1999 Nike Tour season
- Duration: January 7, 1999 – October 24, 1999
- Number of official events: 30
- Most wins: Brad Elder (2) Matt Gogel (2) Mathew Goggin (2) Steve Gotsche (2) Bob Heintz (2) Ryan Howison (2) Carl Paulson (2)
- Money list: Carl Paulson
- Player of the Year: Carl Paulson

= 1999 Nike Tour =

Golf tour season

The 1999 Nike Tour was the 10th season of the Nike Tour, the official development tour to the PGA Tour.

==Schedule==
The following table lists official events during the 1999 season.

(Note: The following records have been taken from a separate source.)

/-! ### onClaims -/

@[simp] theorem onClaims_mode (f : ClaimEngine → ClaimEngine) (w : Work) : (w.onClaims f).mode = w.mode := rfl
@[simp] theorem onClaims_image (f : ClaimEngine → ClaimEngine) (w : Work) : (w.onClaims f).image = w.image := rfl
@[simp] theorem onClaims_muster (f : ClaimEngine → ClaimEngine) (w : Work) : (w.onClaims f).muster = w.muster := rfl
@[simp] theorem onClaims_link (f : ClaimEngine → ClaimEngine) (w : Work) : (w.onClaims f).link = w.link := rfl
@[simp] theorem onClaims_peers (f : ClaimEngine → ClaimEngine) (w : Work) : (w.onClaims f).peers = w.peers := rfl
@[simp] theorem onClaims_claims (f : ClaimEngine → ClaimEngine) (w : Work) : (w.onClaims f).claims = f w.claims := rfl
@[simp] theorem onClaims_strings (f : ClaimEngine → ClaimEngine) (w : Work) :
    (w.onClaims f).strings = w.strings := rfl
@[simp] theorem onClaims_envelope (f : ClaimEngine → ClaimEngine) (w : Work) :
    (w.onClaims f).envelope = w.envelope := rfl
@[simp] theorem onClaims_segments (f : ClaimEngine → ClaimEngine) (w : Work) :
    (w.onClaims f).segments = w.segments := rfl
@[simp] theorem onClaims_lockTurn (f : ClaimEngine → ClaimEngine) (w : Work) :
    (w.onClaims f).lockTurn = w.lockTurn := rfl
@[simp] theorem onClaims_trips (f : ClaimEngine → ClaimEngine) (w : Work) : (w.onClaims f).trips = w.trips := rfl
@[simp] theorem onClaims_axis (f : ClaimEngine → ClaimEngine) (w : Work) : (w.onClaims f).axis = w.axis := rfl
@[simp] theorem onClaims_host (f : ClaimEngine → ClaimEngine) (w : Work) : (w.onClaims f).host = w.host := rfl
@[simp] theorem onClaims_stamp (f : ClaimEngine → ClaimEngine) (w : Work) : (w.onClaims f).stamp = w.stamp := rfl
@[simp] theorem onClaims_freeCount (f : ClaimEngine → ClaimEngine) (w : Work) :
    (w.onClaims f).freeCount = w.freeCount := rfl
@[simp] theorem onClaims_pending (f : ClaimEngine → ClaimEngine) (w : Work) :
    (w.onClaims f).pending = w.pending := rfl
@[simp] theorem onClaims_posts (f : ClaimEngine → ClaimEngine) (w : Work) : (w.onClaims f).posts = w.posts := rfl
@[simp] theorem onClaims_raised (f : ClaimEngine → ClaimEngine) (w : Work) : (w.onClaims f).raised = w.raised := rfl
@[simp] theorem onClaims_touched (f : ClaimEngine → ClaimEngine) (w : Work) :
    (w.onClaims f).touched = w.touched := rfl

/-! ### onStrings -/

@[simp] theorem onStrings_mode (f : StringTracker → StringTracker) (w : Work) : (w.onStrings f).mode = w.mode := rfl
@[simp] theorem onStrings_image (f : StringTracker → StringTracker) (w : Work) :
    (w.onStrings f).image = w.image := rfl
@[simp] theorem onStrings_muster (f : StringTracker → StringTracker) (w : Work) :
    (w.onStrings f).muster = w.muster := rfl
@[simp] theorem onStrings_link (f : StringTracker → StringTracker) (w : Work) : (w.onStrings f).link = w.link := rfl
@[simp] theorem onStrings_peers (f : StringTracker → StringTracker) (w : Work) :
    (w.onStrings f).peers = w.peers := rfl
@[simp] theorem onStrings_claims (f : StringTracker → StringTracker) (w : Work) :
    (w.onStrings f).claims = w.claims := rfl
@[simp] theorem onStrings_strings (f : StringTracker → StringTracker) (w : Work) :
    (w.onStrings f).strings = f w.strings := rfl
@[simp] theorem onStrings_envelope (f : StringTracker → StringTracker) (w : Work) :
    (w.onStrings f).envelope = w.envelope := rfl
@[simp] theorem onStrings_segments (f : StringTracker → StringTracker) (w : Work) :
    (w.onStrings f).segments = w.segments := rfl
@[simp] theorem onStrings_lockTurn (f : StringTracker → StringTracker) (w : Work) :
    (w.onStrings f).lockTurn = w.lockTurn := rfl
@[simp] theorem onStrings_trips (f : StringTracker → StringTracker) (w : Work) :
    (w.onStrings f).trips = w.trips := rfl
@[simp] theorem onStrings_axis (f : StringTracker → StringTracker) (w : Work) : (w.onStrings f).axis = w.axis := rfl
@[simp] theorem onStrings_host (f : StringTracker → StringTracker) (w : Work) : (w.onStrings f).host = w.host := rfl
@[simp] theorem onStrings_stamp (f : StringTracker → StringTracker) (w : Work) :
    (w.onStrings f).stamp = w.stamp := rfl
@[simp] theorem onStrings_freeCount (f : StringTracker → StringTracker) (w : Work) :
    (w.onStrings f).freeCount = w.freeCount := rfl
@[simp] theorem onStrings_pending (f : StringTracker → StringTracker) (w : Work) :
    (w.onStrings f).pending = w.pending := rfl
@[simp] theorem onStrings_posts (f : StringTracker → StringTracker) (w : Work) :
    (w.onStrings f).posts = w.posts := rfl
@[simp] theorem onStrings_raised (f : StringTracker → StringTracker) (w : Work) :
    (w.onStrings f).raised = w.raised := rfl
@[simp] theorem onStrings_touched (f : StringTracker → StringTracker) (w : Work) :
    (w.onStrings f).touched = w.touched := rfl

/-! ### onEnvelope -/

@[simp] theorem onEnvelope_mode (f : EnvelopeUnit → EnvelopeUnit) (w : Work) : (w.onEnvelope f).mode = w.mode := rfl
@[simp] theorem onEnvelope_image (f : EnvelopeUnit → EnvelopeUnit) (w : Work) :
    (w.onEnvelope f).image = w.image := rfl
@[simp] theorem onEnvelope_muster (f : EnvelopeUnit → EnvelopeUnit) (w : Work) :
    (w.onEnvelope f).muster = w.muster := rfl
@[simp] theorem onEnvelope_link (f : EnvelopeUnit → EnvelopeUnit) (w : Work) : (w.onEnvelope f).link = w.link := rfl
@[simp] theorem onEnvelope_peers (f : EnvelopeUnit → EnvelopeUnit) (w : Work) :
    (w.onEnvelope f).peers = w.peers := rfl
@[simp] theorem onEnvelope_claims (f : EnvelopeUnit → EnvelopeUnit) (w : Work) :
    (w.onEnvelope f).claims = w.claims := rfl
@[simp] theorem onEnvelope_strings (f : EnvelopeUnit → EnvelopeUnit) (w : Work) :
    (w.onEnvelope f).strings = w.strings := rfl
@[simp] theorem onEnvelope_envelope (f : EnvelopeUnit → EnvelopeUnit) (w : Work) :
    (w.onEnvelope f).envelope = f w.envelope := rfl
@[simp] theorem onEnvelope_segments (f : EnvelopeUnit → EnvelopeUnit) (w : Work) :
    (w.onEnvelope f).segments = w.segments := rfl
@[simp] theorem onEnvelope_lockTurn (f : EnvelopeUnit → EnvelopeUnit) (w : Work) :
    (w.onEnvelope f).lockTurn = w.lockTurn := rfl
@[simp] theorem onEnvelope_trips (f : EnvelopeUnit → EnvelopeUnit) (w : Work) :
    (w.onEnvelope f).trips = w.trips := rfl
@[simp] theorem onEnvelope_axis (f : EnvelopeUnit → EnvelopeUnit) (w : Work) : (w.onEnvelope f).axis = w.axis := rfl
@[simp] theorem onEnvelope_host (f : EnvelopeUnit → EnvelopeUnit) (w : Work) : (w.onEnvelope f).host = w.host := rfl
@[simp] theorem onEnvelope_stamp (f : EnvelopeUnit → EnvelopeUnit) (w : Work) :
    (w.onEnvelope f).stamp = w.stamp := rfl
@[simp] theorem onEnvelope_freeCount (f : EnvelopeUnit → EnvelopeUnit) (w : Work) :
    (w.onEnvelope f).freeCount = w.freeCount := rfl
@[simp] theorem onEnvelope_pending (f : EnvelopeUnit → EnvelopeUnit) (w : Work) :
    (w.onEnvelope f).pending = w.pending := rfl
@[simp] theorem onEnvelope_posts (f : EnvelopeUnit → EnvelopeUnit) (w : Work) :
    (w.onEnvelope f).posts = w.posts := rfl
@[simp] theorem onEnvelope_raised (f : EnvelopeUnit → EnvelopeUnit) (w : Work) :
    (w.onEnvelope f).raised = w.raised := rfl
@[simp] theorem onEnvelope_touched (f : EnvelopeUnit → EnvelopeUnit) (w : Work) :
    (w.onEnvelope f).touched = w.touched := rfl
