-- ==== Sys2Proof/Tests/Slice0.lean ====
section
/-! SUPPORT. Tests: the terms that well-formedness refuses, a few frames written out bit by bit from R190, single steps
on small states, and, for every statement with hypotheses, a state and operands that meet each clause, at the
boundaries where the clauses meet. -/

namespace Sys2Proof.Tests

open Sys2Proof Sys2Proof.Machine

/-! ### Small states -/

/-- The rig of the tests: HOIST 0, CROWD 1, ROTARY 2, PANEL 4. -/
def rig : Eight RoleCode := ⟨0, 1, 2, 7, 4, 7, 7, 7⟩

/-- A station of the rig in a mode, with everything else as after reset. -/
def node (own : Station) (mode : Mode) : State :=
  { State.reset with
    mode := mode
    image := Image.defaults (rig.get own)
    muster := { State.reset.muster with
      straps := { station := own, role := rig.get own, period := 1 }, map := rig, resetHeld := false } }

/-- The state with one peer entry in an admission state. -/
def peer (i : Station) (a : Admission) (s : State) : State :=
  { s with peers := s.peers.set i { s.peers.get i with admission := a, role := s.muster.map.get i } }

/-- The state with these live claims. -/
def live (l : List ClaimEntry) (s : State) : State := { s with claims := { s.claims with table := l } }

/-- The state with these entries waiting in the transmit queue. -/
def waiting (l : List TxItem) (s : State) : State := { s with link := { s.link with queue := l } }

/-- The state with a frame of its own in transmission. -/
def sends (i : TxItem) (f : Frame) (s : State) : State :=
  { s with link := { s.link with
      slot := some { item := i, sending := some { frame := f, fate := .judged, echoFault := false } } } }

/-- A tag of a station. -/
def tagOf (i : Station) : Tag := { station := i, seq := 0 }

/-- A live claim of a station. -/
def claim (i : Station) (kind : ClaimKind) (set grants : Byte) (state : ClaimState) : ClaimEntry :=
  { tag := tagOf i, kind := kind, consentSet := set, grants := grants, state := state, consent := false
    revokeQueued := false, grantWindow := none, releasePending := false, takeQueued := false }

/-- A beacon of a role under the rig's map, in RUN and at rest. -/
def beat (role : Byte) (seq : Byte) : BeaconRecord :=
  { role := role, mode := 6, seq := seq, primary := 0, secondary := 0, position := 0, output := 0, atRest := true
    stall := false, unkeyed := false, clearRefused := false, gated := false, map := rig, generation := none
    tags := [] }

/-- A STRING frame's contents with two sections. -/
def string2 (generation : Byte) : StringImage :=
  { generation := generation, count := 2, total := 0, slack := 0, loadComplete := true, certain := true, depth := 0
    sections := [{ lock := 0, pocket := 0, ext := 0 }] }

/-- A queue of `n` CLEAR frames. -/
def clears (n : Nat) : List TxItem := List.replicate n .clear

/-- An own PENDING claim of ROTARY with its grant window running. -/
def asked : ClaimEntry := { claim 2 (.rotate false) 0x11 0 .pending with grantWindow := some 0 }

/-- ROTARY with an own HELD ROTATE FORWARD. -/
def turning : State := live [claim 2 (.rotate false) 0x11 0x11 .held] (node 2 .run)

/-- ROTARY with an own HELD LOCK_TURN that its unit turns. -/
def locking : State :=
  { live [claim 2 (.lockTurn 2 false) 0x13 0x13 .held] (node 2 .run) with
    lockTurn := { (node 2 .run).lockTurn with
      state := .settling, turn := some { tag := tagOf 2, sec := 2, disengage := false } } }
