-- ==== Sys2Proof/Laws/Ops.lean ====
section
/-! SUPPORT. What the shared operations do, said once. -/

namespace Sys2Proof.Machine

/-- Results become one response more. -/
theorem answer_ok (op : Op) (s : State) (r : Results) : answer op s (.ok r) = .next (s.answered r) := rfl

/-- A cause becomes the model fault of the operation. -/
theorem answer_error (op : Op) (s : State) (c : Cause) :
    answer op s (.error c) = .fault (.preconditionViolated op c) := rfl

/-- A next state comes from results, and is the state with one response more. -/
theorem answer_next {op : Op} {s t : State} {x : Except Cause Results} (h : answer op s x = .next t) :
    ∃ r, x = .ok r ∧ t = s.answered r := by
  cases x with
  | ok r => exact ⟨r, rfl, by simpa [answer_ok] using h.symm⟩
  | error c => simp [answer_error] at h

/-- A fault comes from a cause and names the operation. -/
theorem answer_fault {op : Op} {s : State} {x : Except Cause Results} {f : Fault} (h : answer op s x = .fault f) :
    ∃ c, x = .error c ∧ f = .preconditionViolated op c := by
  cases x with
  | ok r => simp [answer_ok] at h
  | error c => exact ⟨c, rfl, by simpa [answer_error] using h.symm⟩

/-- A next state of `answer` determines its results. -/
theorem answer_eq_next_iff {op : Op} {s : State} {x : Except Cause Results} {r : Results} :
    answer op s x = .next (s.answered r) ↔ x = .ok r := by
  constructor
  · intro h
    obtain ⟨r', hx, ht⟩ := answer_next h
    have : s.responses ++ [Response.ok r] = s.responses ++ [Response.ok r'] := congrArg (fun u : State => u.responses) ht
    simp at this
    rw [hx, this]
  · rintro rfl
    rfl

theorem requireBounds_eq (F : Fmt) (base top : Nat) :
    requireBounds F base top = if base ≤ top ∧ top ≤ 2 ^ F.aw then .ok () else .error .bounds := by
  simp only [requireBounds, boundsOk]
  by_cases h : base ≤ top ∧ top ≤ 2 ^ F.aw
  · simp [h]
  · rw [if_neg h]
    have : (decide (base ≤ top) && decide (top ≤ 2 ^ F.aw)) = false := by
      rw [Bool.and_eq_false_iff]
      simp only [decide_eq_false_iff_not]
      omega
    simp [this]

theorem requireLength_eq (F : Fmt) (length : Nat) :
    requireLength F length = if length ≤ 2 ^ F.aw then .ok () else .error .length := by
  simp only [requireLength, lengthOk]
  by_cases h : length ≤ 2 ^ F.aw <;> simp [h]

/-- The encoder on its domain. -/
theorem computeEbt_ok {F : Fmt} {base top : Nat} (h : base ≤ top) (h' : top ≤ 2 ^ F.aw) :
    computeEbt F base top = .ok (ebtOf F base top) := by
  simp [computeEbt, requireBounds_eq, h, h', bind, Except.bind, pure, Except.pure]

/-- The encoder outside its domain. -/
theorem computeEbt_error {F : Fmt} {base top : Nat} (h : ¬ (base ≤ top ∧ top ≤ 2 ^ F.aw)) :
    computeEbt F base top = .error .bounds := by
  rw [computeEbt, requireBounds_eq, if_neg h]
  rfl

/-- All that `computeEbt` can do. -/
theorem computeEbt_cases (F : Fmt) (base top : Nat) :
    (base ≤ top ∧ top ≤ 2 ^ F.aw ∧ computeEbt F base top = .ok (ebtOf F base top)) ∨
    (¬ (base ≤ top ∧ top ≤ 2 ^ F.aw) ∧ computeEbt F base top = .error .bounds) := by
  by_cases h : base ≤ top ∧ top ≤ 2 ^ F.aw
  · exact .inl ⟨h.1, h.2, computeEbt_ok h.1 h.2⟩
  · exact .inr ⟨h, computeEbt_error h⟩

/-- All that `granuleOf` can do. -/
theorem granuleOf_cases (F : Fmt) (length : Nat) :
    (length ≤ 2 ^ F.aw ∧ granuleOf F length = .ok (ebtOf F 0 length).g) ∨
    (¬ length ≤ 2 ^ F.aw ∧ granuleOf F length = .error .length) := by
  by_cases h : length ≤ 2 ^ F.aw
  · exact .inl ⟨h, by simp [granuleOf, requireLength_eq, h, bind, Except.bind, pure, Except.pure]⟩
  · refine .inr ⟨h, ?_⟩
    rw [granuleOf, requireLength_eq, if_neg h]
    rfl

/-- A field's value has the field's width. -/
theorem getf_lt (w : Nat) (f : Field) : getf w f < 2 ^ f.width := Nat.mod_lt _ (Nat.two_pow_pos _)

/-- A field's value as division and remainder. -/
theorem getf_eq (w : Nat) (f : Field) : getf w f = w / 2 ^ f.lo % 2 ^ f.width := by
  rw [getf, Nat.shiftRight_eq_div_pow]

/-- Rounding up as division and multiplication. -/
theorem roundUp_eq (g x : Nat) : roundUp g x = (x + 2 ^ g - 1) / 2 ^ g * 2 ^ g := by
  rw [roundUp, Nat.shiftRight_eq_div_pow, Nat.shiftLeft_eq]

theorem trunc_lt (n v : Nat) : trunc n v < 2 ^ n := Nat.mod_lt _ (Nat.two_pow_pos _)

/-- A concatenation is a sum when the low part fits its width. -/
theorem cat_eq {hi w lo : Nat} (h : lo < 2 ^ w) : cat hi w lo = hi * 2 ^ w + lo := by
  rw [cat, Nat.shiftLeft_eq, Nat.mul_comm, ← Nat.two_pow_add_eq_or_of_lt h]

theorem subMod_lt (w x y : Nat) : subMod w x y < 2 ^ w := Nat.mod_lt _ (Nat.two_pow_pos _)

/-- The mask, twice, is nothing. -/
theorem maskWord_maskWord (F : Fmt) (w : Nat) : maskWord F (maskWord F w) = w := by
  simp [maskWord]

end Sys2Proof.Machine
end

| Date | Tournament | Location | Purse (US$) | Winner | Notes |
|---|---|---|---|---|---|
| Jan 10 | Nike South Florida Classic | Florida | 225,000 | USA Curt Byrum (2) |  |
| Jan 17 | Nike Lakeland Classic | Florida | 225,000 | USA Ryan Howison (2) |  |
| Feb 7 | Nike Florida Classic | Florida | 225,000 | WAL Richard Johnson (1) | New tournament |
| Feb 21 | Nike Mississippi Gulf Coast Open | Mississippi | 250,000 | USA Joel Edwards (1) | New tournament |
| Mar 21 | Nike Monterrey Open | Mexico | 275,000 | USA Steve Gotsche (1) |  |
| Mar 28 | Nike Louisiana Open | Louisiana | 300,000 | USA Matt Gogel (5) |  |
| Apr 18 | Nike Shreveport Open | Louisiana | 225,000 | USA Bob Heintz (1) |  |
| Apr 25 | Nike South Carolina Classic | South Carolina | 225,000 | USA Kevin Johnson (2) |  |
| May 2 | Nike Upstate Classic | South Carolina | 225,000 | USA Steve Gotsche (2) |  |
| May 9 | Nike Carolina Classic | North Carolina | 225,000 | USA Vance Veazey (2) |  |
| May 16 | Nike Dominion Open | Virginia | 250,000 | USA Darron Stiles (1) |  |
| May 23 | Nike Knoxville Open | Tennessee | 225,000 | USA Jeff Gove (2) |  |
| Jun 13 | Nike Cleveland Open | Ohio | 225,000 | USA Matt Gogel (6) |  |
| Jun 20 | Nike Dayton Open | Ohio | 250,000 | USA John Wilson (2) | New tournament |
| Jun 27 | Nike Lehigh Valley Open | Pennsylvania | 225,000 | AUS Mathew Goggin (1) |  |
| Jul 4 | Nike Hershey Open | Pennsylvania | 225,000 | ENG Ed Fryatt (1) |  |
| Jul 11 | Nike Greensboro Open | North Carolina | 225,000 | USA Shaun Micheel (1) |  |
| Jul 25 | Nike Wichita Open | Kansas | 225,000 | USA Brad Elder (1) |  |
| Aug 1 | Nike Dakota Dunes Open | South Dakota | 350,000 | USA Fran Quinn (1) |  |
| Aug 8 | Nike Omaha Classic | Nebraska | 300,000 | AUS Mathew Goggin (2) |  |
| Aug 15 | Nike Ozarks Open | Missouri | 250,000 | USA Ryan Howison (3) |  |
| Aug 22 | Nike Fort Smith Classic | Arkansas | 250,000 | USA Gary Webb (2) |  |
| Aug 29 | Nike Permian Basin Open | Texas | 225,000 | USA David Berganio Jr. (2) |  |
| Sep 5 | Nike Utah Classic | Utah | 375,000 | USA Carl Paulson (1) |  |
| Sep 12 | Nike Tri-Cities Open | Washington | 225,000 | CAN Glen Hnatiuk (4) |  |
| Sep 19 | Nike Boise Open | Idaho | 325,000 | USA Carl Paulson (2) |  |
| Sep 26 | Nike Oregon Classic | Oregon | 225,000 | USA Kelly Gibson (2) |  |
| Oct 3 | Nike Inland Empire Open | California | 225,000 | USA Brad Elder (2) |  |
| Oct 10 | Nike New Mexico Classic | New Mexico | 225,000 | USA Dick Mast (4) | New tournament |
| Oct 24 | Nike Tour Championship | Alabama | 400,000 | USA Bob Heintz (2) | Tour Championship |

==Money list==

The money list was based on prize money won during the season, calculated in U.S. dollars. The top 15 players on the money list earned status to play on the 2000 PGA Tour.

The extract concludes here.